The fact that you are able to access so many different data sources in this simple way, does that give customers more flexibility in their data sources?
AT: The short answer is yes, but maybe we’ll just elaborate a bit more there. It allows us to get more data sources in faster. A big part of what it enables is for us to unify schemas. A big part of what makes our integrations so complicated is that we’re trying to take 30 different POS’s that have 30 different schemas and translate that into one single schema. So if you were using Power BI or if you were building your own platform, you wouldn’t be doing that step. You’d just extract the data and then load it straight into a database in the format that it came from the original schema and you’d build a dashboard on it.
So then the question is, is it worth this schema unification step as that’s what adds all the complexity. What is the benefit of it to customers? By unifying schemas:
1) you get our library of cards. You get all of the insights and learnings that we already know work for customers. We know what things people want to see. So schema unification gives you the benefit of now being able to leverage the collective brain on cards and insights to discover.
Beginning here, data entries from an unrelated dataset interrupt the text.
-- ==== Sys2Proof/Decode.lean ====
section
/-! DEFINITION. Decoding and encoding of the operations (spec/30_encoding.md R70 to R81, R84). Decoding is total and needs
no state; what is no operation is named, and ignored by the block (R79). -/

namespace Sys2Proof

/-! ### Codes of the enumerations -/

/-- The code of a channel mode (R35). -/
def chanModeCode : ChanMode → BitVec 3
  | .ch1Only => 0
  | .ch2Only => 1
  | .bothTied => 2
  | .manualBlend => 3
  | .autoBlend => 4

/-- The bit that stores a counter mode (R32). -/
def cntModeBit : CntMode → Bool
  | .phaseCorrect => false
  | .fast => true

/-- The counter mode a `cmode` bit selects (R73). -/
def cntModeOfBit : Bool → CntMode
  | false => .phaseCorrect
  | true => .fast

/-! ### Decoding -/

/-- `op`, bits [19:16] (R70). -/
def opField (w : CommandWord) : Opcode := w.extractLsb' 16 4

/-- `arg`, bits [15:0] (R70). -/
def argField (w : CommandWord) : Arg := w.extractLsb' 0 16

/-- The `decode` of R81 on a command word. `arg[15:9]` of CONFIGURE is ignored (R73, R80). -/
def decodeCommand (w : CommandWord) : Except NoOperation Instr :=
  match (opField w).toNat with
  | 1 => .ok (.configure ((argField w).extractLsb' 0 8) (cntModeOfBit ((argField w).getLsbD 8)))
  | 2 => .ok (.setChannelMode (argField w))
  | 3 => .ok (.setRamp (argField w))
  | 4 => .ok (.setBlend (argField w))
  | _ => .error (.reservedOpcode (opField w))

/-- Format ST (R77): `1x` is RESET, `01` is TICK, `00` is no strobe event. -/
def decodeStrobe (pins : StrobePins) : Except NoOperation Instr :=
  if pins.getLsbD 1 then .ok .reset
  else if pins.getLsbD 0 then .ok .tick
  else .error .idleStrobe

/-- The operation a port value carries, in either format. -/
def decode : PortWord → Except NoOperation Instr
  | .command w => decodeCommand w
  | .strobe pins => decodeStrobe pins

/-! ### The events of one edge -/

/-- An edge that is no event (R52). -/
def Edge.idle : Edge := { rst := false, cmdValid := false, cmdWord := 0, ovf := false }

/-- The edge that presents one operation and nothing else. -/
def Edge.ofPortWord : PortWord → Edge
  | .command w => { rst := false, cmdValid := true, cmdWord := w, ovf := false }
  | .strobe pins => { rst := pins.getLsbD 1, cmdValid := false, cmdWord := 0, ovf := pins.getLsbD 0 }

/-- The strobe pins of an edge as the vector `rst, ovf` (R77). -/
def Edge.strobes (e : Edge) : StrobePins := BitVec.ofBool e.rst ++ BitVec.ofBool e.ovf

/-- An operation is one event; what is none is no event (R52, R79). -/
def eventOf : Except NoOperation Instr → List Instr
  | .ok i => [i]
  | .error _ => []

/-- R52: with `rst`, RESET alone; else the command, if one is valid, and then the tick, if the counter overflowed. -/
def edgeEvents (e : Edge) : List Instr :=
  if e.rst then eventOf (decodeStrobe e.strobes)
  else (if e.cmdValid then eventOf (decodeCommand e.cmdWord) else []) ++ eventOf (decodeStrobe e.strobes)

/-! ### Encoding -/

/-- A command word from its selector and operand (R70). -/
def commandWord (op : Opcode) (arg : Arg) : CommandWord := op ++ arg

/-- The operand of CONFIGURE with its reserved bits zero (R73). -/
def configureArg (top : Duty) (cmode : CntMode) : Arg :=
  (0 : BitVec 7) ++ (BitVec.ofBool (cntModeBit cmode) ++ top)

/-- The port value that presents an operation. The ignored bits are zero: `arg[15:9]` of CONFIGURE and the pin `ovf` of
RESET. -/
def encode : Instr → PortWord
  | .configure top cmode => .command (commandWord 1 (configureArg top cmode))
  | .setChannelMode m => .command (commandWord 2 m)
  | .setRamp level => .command (commandWord 3 level)
  | .setBlend ratio => .command (commandWord 4 ratio)
  | .reset => .strobe 0b10
  | .tick => .strobe 0b01

/-! ### The opcode table -/

/-- One row of spec/opcode_table.json; a word of the row's format is the row's when its bits under `mask` are `value`. -/
structure OpcodeRow where
  /-- The row's mnemonic. -/
  mnemonic : String
  /-- The mask and the value in the row's own format. -/
  shape : Sum (CommandWord × CommandWord) (StrobePins × StrobePins)
deriving DecidableEq, Repr

/-- The table, in its order. -/
def opcodeTable : List OpcodeRow :=
  [ { mnemonic := "CONFIGURE", shape := .inl (0xF0000, 0x10000) },
    { mnemonic := "SET_CHANNEL_MODE", shape := .inl (0xF0000, 0x20000) },
    { mnemonic := "SET_RAMP", shape := .inl (0xF0000, 0x30000) },
    { mnemonic := "SET_BLEND", shape := .inl (0xF0000, 0x40000) },
    { mnemonic := "RESET", shape := .inr (0b10, 0b10) },
    { mnemonic := "TICK", shape := .inr (0b11, 0b01) } ]

/-- Whether a port value is of a row's format and has the row's fixed bits. -/
def OpcodeRow.admits (r : OpcodeRow) : PortWord → Bool
  | .command w => match r.shape with
    | .inl (mask, value) => w &&& mask == value
    | .inr _ => false
  | .strobe pins => match r.shape with
    | .inl _ => false
    | .inr (mask, value) => pins &&& mask == value

/-- The mnemonic of an operation (R71, R72). -/
def mnemonicOf : Instr → String
  | .configure _ _ => "CONFIGURE"
  | .setChannelMode _ => "SET_CHANNEL_MODE"
  | .setRamp _ => "SET_RAMP"
  | .setBlend _ => "SET_BLEND"
  | .reset => "RESET"
  | .tick => "TICK"

/-! ### The host's numbering of a table row's bits -/

/-- The port value for a table row's bits `w`, `nbits` being the row's width in whole bytes: rows of format ST have 2 bits
(one byte), rows of format CW 20 (three bytes). The ports have no wire above bit 1 or bit 19: log entry 7. -/
def portWordOfBits (nbits w : Nat) : PortWord :=
  if nbits ≤ 8 then .strobe (BitVec.ofNat 2 w) else .command (BitVec.ofNat 20 w)

/-- The instruction the decoder reads from a table row's bits. -/
def decodeTableWord (nbits w : Nat) : Option Instr :=
  match decode (portWordOfBits nbits w) with
  | .ok i => some i
  | .error _ => none

end Sys2Proof
end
2) the second would be forecasts. When you’re using the same schema, we can use our forecasting tech on top of it which has already been tested on lots of other people to predict your sales.
So it’s this unified schema which enables the amazing insights we’re able to provide.
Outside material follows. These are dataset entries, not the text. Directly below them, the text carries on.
/-- R105 (derived there): of 128 ticks, exactly `fraction` write the duty plus one and the others the duty, from every
accumulator. On the integer duty 255 with a fraction, which no run reaches, all 128 write 255: there the saturation (R102) is
the spec's own decision (D10), where it would let a model fault (log entry 10). -/
def Obligations.DutyPlusOneIsWrittenFractionTimes : Prop :=
  ∀ (s : State) (c : ChannelId),
    ((s.ch c).Inv →
      s.dutyCount c ((s.ch c).integerDuty.toNat + 1) 128 = (s.ch c).fraction.toNat ∧
      s.dutyCount c (s.ch c).integerDuty.toNat 128 = 128 - (s.ch c).fraction.toNat) ∧
    ((s.ch c).integerDuty = 255 → (s.ch c).fraction ≠ 0 → s.dutyCount c 255 128 = 128)

/-- R106 (derived there): after 128 ticks the accumulator is back at its start; the duty writes repeat after
128 / gcd(fraction, 128) ticks, and, where the fraction is not 0, every period is a multiple of that. -/
def Obligations.DutyPatternIsPeriodic : Prop :=
  ∀ (s : State) (c : ChannelId),
    ((s.ticked 128).ch c).accumulator = (s.ch c).accumulator ∧
    (∀ k, s.dutyAfterTick c (k + 128 / Nat.gcd (s.ch c).fraction.toNat 128) = s.dutyAfterTick c k) ∧
    ((s.ch c).Inv → (s.ch c).fraction ≠ 0 →
      ∀ p, 0 < p → (∀ k, s.dutyAfterTick c (k + p) = s.dutyAfterTick c k) →
        128 / Nat.gcd (s.ch c).fraction.toNat 128 ∣ p)

/-- R109, and the introduction of spec/INDEX.md (derived there): over any n ticks the written duties' sum differs from n times
the 15-bit target over 128 by less than one; over 128 ticks it is the target exactly. -/
def Obligations.WrittenDutiesAverageToTheTarget : Prop :=
  ∀ (s : State) (c : ChannelId), (s.ch c).Inv →
    (∀ n : Nat, 128 * s.dutySum c n < n * (s.ch c).ramp + 128 ∧ n * (s.ch c).ramp < 128 * s.dutySum c n + 128) ∧
    s.dutySum c 128 = (s.ch c).ramp

/-! ### Rules of the whole machine -/

/-- The 'written by' column of spec/10_state.md section 1, and R202 (derived there): each register changes only by the
operations named for it. -/
def Obligations.RegistersChangeOnlyByTheirOperations : Prop :=
  ∀ (i : Instr) (s t : State), exec i s = .next t →
    (∀ c, (t.ch c).accumulator ≠ (s.ch c).accumulator → i = .tick ∨ i = .reset) ∧
    (∀ c, (t.ch c).integerDuty ≠ (s.ch c).integerDuty ∨ (t.ch c).fraction ≠ (s.ch c).fraction ∨
        (t.ch c).enabled ≠ (s.ch c).enabled →
      (∃ m, i = .setChannelMode m) ∨ (∃ l, i = .setRamp l) ∨ (∃ r, i = .setBlend r) ∨ i = .reset) ∧
    (∀ c, (t.ch c).dutyOut ≠ (s.ch c).dutyOut → ∀ top cmode, i ≠ .configure top cmode) ∧
    (t.cntTop ≠ s.cntTop ∨ t.cntMode ≠ s.cntMode ∨ t.cfgLocked ≠ s.cfgLocked →
      (s.cfgLocked = false ∧ ∃ top cmode, i = .configure top cmode) ∨ i = .reset) ∧
    (t.globalRamp ≠ s.globalRamp → (∃ l, i = .setRamp l) ∨ i = .reset) ∧
    (t.chanMode ≠ s.chanMode → (∃ m, i = .setChannelMode m) ∨ i = .reset) ∧
    (t.blend ≠ s.blend → (∃ r, i = .setBlend r) ∨ i = .reset) ∧
    s.SameSurroundings t

/-- R20: no operation lets one channel's registers reach the other channel or the shared registers: with other contents in
channel `c`, an operation gives the same state but for channel `c`. -/
def Obligations.ChannelsDoNotReachEachOther : Prop :=
  ∀ (i : Instr) (s : State) (c : ChannelId) (x : Channel),
    ∃ t u, exec i s = .next t ∧ exec i (s.setCh c x) = .next u ∧ u.setCh c (t.ch c) = t

/-- R157: a TICK reads none of the resolver's inputs. -/
def Obligations.TickIgnoresTheResolverInputs : Prop :=
  ∀ (s : State) (g : RampLevel) (m : ChanMode) (b : BlendRatio), ∃ t, exec .tick s = .next t ∧
    exec .tick { s with globalRamp := g, chanMode := m, blend := b } =
      .next { t with globalRamp := g, chanMode := m, blend := b }

/-- R36, R38 to R41 (derived there): every step keeps the invariant, from every state that meets it, reached or not. -/
def Obligations.StepKeepsTheInvariant : Prop :=
  ∀ s t : State, s.Inv → step s = .next t → t.Inv

/-- R36 to R41 (derived there): every state reached from RESET, under every value of the open parameters and every sequence of
edges, meets the invariant: the reset state meets it and every step keeps it, so every run does. -/
def Obligations.ReachableStatesMeetTheInvariant : Prop :=
  ∀ t : State, Reachable t → t.Inv

/-- R214, R39: where the invariant holds, a channel's stage is supplied exactly when its target is nonzero, and with the stage
off the duty is 0 and the overflow path is not armed. -/
def Obligations.UnsuppliedChannelHasZeroDuty : Prop :=
  ∀ s : State, s.Inv →
    (s.outputs.ch1.en = true ↔ 0 < s.ch1.ramp) ∧ (s.outputs.ch2.en = true ↔ 0 < s.ch2.ramp) ∧
    (s.outputs.ch1.en = false → s.outputs.ch1.duty = 0 ∧ s.outputs.ch1.armed = false) ∧
    (s.outputs.ch2.en = false → s.outputs.ch2.duty = 0 ∧ s.outputs.ch2.armed = false)

/-- R206 (derived there): while the level is 0 and no valid command asks for another, both channels stay dark, whatever modes,
ratios and configurations are set and however many ticks and resets arrive. -/
def Obligations.LightStaysOffUntilTheRampIsRaised : Prop :=
  ∀ (n : Nat) (s t : State), s.Inv → s.globalRamp = 0 →
    (∀ e ∈ s.inputs, ∀ level, e.cmdValid = true → decode (.command e.cmdWord) = .ok (.setRamp level) → level = 0) →
    RunsTo n s t → ∀ c, (t.ch c).enabled = false ∧ (t.ch c).dutyOut = 0

end Statements
end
That all sounds amazing, so where do we go from now, what’s next?
AT: I’m so excited! So much! The beauty is now that everything is consistent across each step, we can now start looking at the individual steps and start asking how we really optimise them.
The two or three topics to call out are:
1) Testing – we want to test every eventuality so we know it’s as stable as possible.
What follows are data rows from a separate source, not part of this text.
-- ==== Sys2Proof/Laws/Step.lean ====
section
/-! SUPPORT. What the meanings, the events of an edge and the step can do, said once. -/

namespace Sys2Proof.Machine

/-! ### The meanings -/

theorem exec_configure_unlocked (top : Duty) (cmode : CntMode) (s : State) (h : s.cfgLocked = false) :
    exec (.configure top cmode) s = .next (s.lockConfig top cmode) := by
  simp [exec, execConfigure, h]
theorem exec_configure_locked (top : Duty) (cmode : CntMode) (s : State) (h : s.cfgLocked = true) :
    exec (.configure top cmode) s = .next s := by
  simp [exec, execConfigure, h]
theorem exec_setChannelMode (m : Arg) (s : State) :
    exec (.setChannelMode m) s = .next (s.latchMode (clampMode m.toNat)).propagate := rfl
theorem exec_setRamp (level : Arg) (s : State) :
    exec (.setRamp level) s = .next (s.latchRamp (clampRamp level.toNat)).propagate := rfl
theorem exec_setBlend (ratio : Arg) (s : State) :
    exec (.setBlend ratio) s = .next (s.latchBlend (clampBlend ratio.toNat)).propagate := rfl
theorem exec_reset (s : State) :
    exec .reset s = .next ((State.resetWith s.params).withInputs s.inputs) := rfl
theorem exec_tick (s : State) : exec .tick s = .next s.tick := rfl

/-- No operation is refused and none faults (R170, R172). -/
theorem exec_next (i : Instr) (s : State) : ∃ t, exec i s = .next t := by
  cases i <;> exact ⟨_, rfl⟩

/-- No operation writes the open parameters or consumes an edge. -/
theorem exec_surroundings (i : Instr) (s t : State) (h : exec i s = .next t) :
    t.inputs = s.inputs ∧ t.params = s.params := by
  cases i
  case configure top cmode =>
    cases hl : s.cfgLocked
    · rw [exec_configure_unlocked _ _ _ hl] at h
      cases h
      exact ⟨rfl, rfl⟩
    · rw [exec_configure_locked _ _ _ hl] at h
      cases h
      exact ⟨rfl, rfl⟩
  all_goals
    cases h
    exact ⟨rfl, rfl⟩

/-! ### The events of an edge -/

@[simp] theorem runEvents_nil (s : State) : runEvents [] s = .next s := rfl

theorem runEvents_cons_next (i : Instr) (rest : List Instr) (s t : State) (h : exec i s = .next t) :
    runEvents (i :: rest) s = runEvents rest t := by
  simp [runEvents, h]

theorem runEvents_singleton (i : Instr) (s : State) : runEvents [i] s = exec i s := by
  obtain ⟨t, h⟩ := exec_next i s
  rw [runEvents_cons_next i [] s t h, runEvents_nil, h]

/-- A sequence of events always goes on. -/
theorem runEvents_next (es : List Instr) (s : State) : ∃ t, runEvents es s = .next t := by
  induction es generalizing s with
  | nil => exact ⟨s, rfl⟩
  | cons i rest ih =>
    obtain ⟨u, hu⟩ := exec_next i s
    rw [runEvents_cons_next i rest s u hu]
    exact ih u

/-- A property that every operation keeps is kept by every sequence of events. -/
theorem runEvents_keeps (P : State → Prop) (hP : ∀ i s t, exec i s = .next t → P s → P t)
    (es : List Instr) (s t : State) (h : runEvents es s = .next t) (hs : P s) : P t := by
  induction es generalizing s with
  | nil => cases h; exact hs
  | cons i rest ih =>
    obtain ⟨u, hu⟩ := exec_next i s
    rw [runEvents_cons_next i rest s u hu] at h
    exact ih u h (hP i s u hu hs)

@[simp] theorem edgeEvents_idle : edgeEvents Edge.idle = [] := by decide

/-- What the strobe pins of an edge decode to (R77). -/
theorem decodeStrobe_strobes (e : Edge) :
    decodeStrobe e.strobes = if e.rst then .ok .reset else if e.ovf then .ok .tick else .error .idleStrobe := by
  rcases e with ⟨r, v, w, o⟩
  unfold Edge.strobes decodeStrobe
  cases r <;> cases o <;> simp

/-- With `rst`, the edge is RESET alone (R52). -/
theorem edgeEvents_rst (e : Edge) (h : e.rst = true) : edgeEvents e = [.reset] := by
  simp [edgeEvents, decodeStrobe_strobes, h, eventOf]

/-- Without `rst`, the edge is its command, if one is valid, and then the tick, if the counter overflowed (R52). -/
theorem edgeEvents_no_rst (e : Edge) (h : e.rst = false) :
    edgeEvents e = (if e.cmdValid then eventOf (decodeCommand e.cmdWord) else []) ++
      (if e.ovf then [.tick] else []) := by
  cases ho : e.ovf <;> simp [edgeEvents, decodeStrobe_strobes, h, ho, eventOf]

/-- An edge that presents one port value has that value's event and no other. -/
theorem edgeEvents_ofPortWord (p : PortWord) : edgeEvents (Edge.ofPortWord p) = eventOf (decode p) := by
  cases p with
  | command w =>
    rw [edgeEvents_no_rst _ rfl]
    simp [Edge.ofPortWord, decode]
  | strobe pins =>
    have := pins.isLt
    have hp : pins = 0 ∨ pins = 1 ∨ pins = 2 ∨ pins = 3 := by
      simp only [← BitVec.toNat_inj]
      change pins.toNat = 0 ∨ pins.toNat = 1 ∨ pins.toNat = 2 ∨ pins.toNat = 3
      omega
    rcases hp with rfl | rfl | rfl | rfl <;> decide

/-! ### The step -/

theorem step_nil (s : State) (h : s.inputs = []) : step s = .next s := by
  simp [step, State.sample, h, runEdge]

theorem step_cons (s : State) (e : Edge) (rest : List Edge) (h : s.inputs = e :: rest) :
    step s = runEvents (edgeEvents e) (s.withInputs rest) := by
  simp [step, State.sample, h, runEdge]

/-- Every step is some events on the state with some edges waiting: with nothing waiting no event, else the oldest edge's. -/
theorem step_eq_runEvents (s : State) :
    step s = runEvents (edgeEvents s.sample.1) s.sample.2 := rfl

theorem sample_registers (s : State) : ∃ es, s.sample.2 = s.withInputs es := by
  rcases s with ⟨_, _, _, _, _, _, _, _, _ | ⟨e, rest⟩, _⟩
  · exact ⟨[], rfl⟩
  · exact ⟨rest, rfl⟩

/-- A property of the registers that every operation keeps is kept by every step. -/
theorem step_keeps (P : State → Prop) (hIn : ∀ s es, P s → P (s.withInputs es))
    (hP : ∀ i s t, exec i s = .next t → P s → P t) (s t : State) (h : step s = .next t) (hs : P s) : P t := by
  obtain ⟨es, hes⟩ := sample_registers s
  rw [step_eq_runEvents, hes] at h
  exact runEvents_keeps P hP _ _ _ h (hIn s es hs)

/-- Every step goes on. -/
theorem step_next (s : State) : ∃ t, step s = .next t := runEvents_next _ _

/-! ### Runs -/

theorem run_zero (s : State) : Host.Core.run Sys2Proof.core 0 s = .next s := rfl

theorem run_succ (n : Nat) (s t : State) (h : step s = .next t) :
    Host.Core.run Sys2Proof.core (n + 1) s = Host.Core.run Sys2Proof.core n t := by
  have hc : Sys2Proof.core.step s = .next t := h
  exact (Host.Core.run.eq_2 Sys2Proof.core s n).trans (by rw [hc])

/-- A run of one edge more is a step and a run. -/
theorem runsTo_succ_iff (n : Nat) (s u : State) : RunsTo (n + 1) s u ↔ ∃ t, step s = .next t ∧ RunsTo n t u := by
  obtain ⟨t, ht⟩ := step_next s
  rw [RunsTo, run_succ n s t ht]
  constructor
  · exact fun h => ⟨t, ht, h⟩
  · rintro ⟨t', ht', h⟩
    rw [ht] at ht'
    cases ht'
    exact h

end Sys2Proof.Machine
end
2) And then looking at individual steps. For example, transforms: I think there’s many opportunities to make creating and debugging transforms easier.
3) There’s also a lot on general throughput and latency so we can get data in faster from beginning to end.
But transform tooling, overall pipeline speed and throughput and then accuracy is where we’re going.
NF: One of the other things that it enables is customers to do self set up. So soon customers will be able to visit a set up part of Webapp and add a whole new datasource by themselves without having to call Customer Success.
It also allows us to add custom data sources, so now we can add whatever data you have from your own restaurant that might be different from everyone else’s. We can load these custom data sources into Tenzo and join that to your existing reporting
Does that now mean that customers will be able to see as many data sources as they want to (within reason)? Say I have 4 POS and a delivery platform, can I see it all side by side?
NF: If you have the data, you can get it into Tenzo.
“If you have the data, you can get it into Tenzo.”
AT: We have 40 integrations at the moment, I’d like to go up to 400. And do I now feel like we have the frame to be able to do that? Yes.
ND: There’s also just the general scaling idea. By using Airflow the way we’ve set it up and the way we run the tasks, we’re really well positioned to scale. The bottlenecks are gone; we can scale up as much as we want.
Also, up until now we’ve been doing all these things to get it running and get it running reliably, but now that we’ve succeeded there’s a lot more cool things we can do with Airflow. There’s metrics we can get out of the way we’re processing data, and there’s a whole bunch of other features that we can put in and use.
AT: Yeah, the scalability point is another big one I’m excited about. I’m not scared to scale to huge numbers of clients. Technically, can we serve 1,000,000 restaurants? Yes, we’ve got the frame.
Thanks so much for breaking this down guys!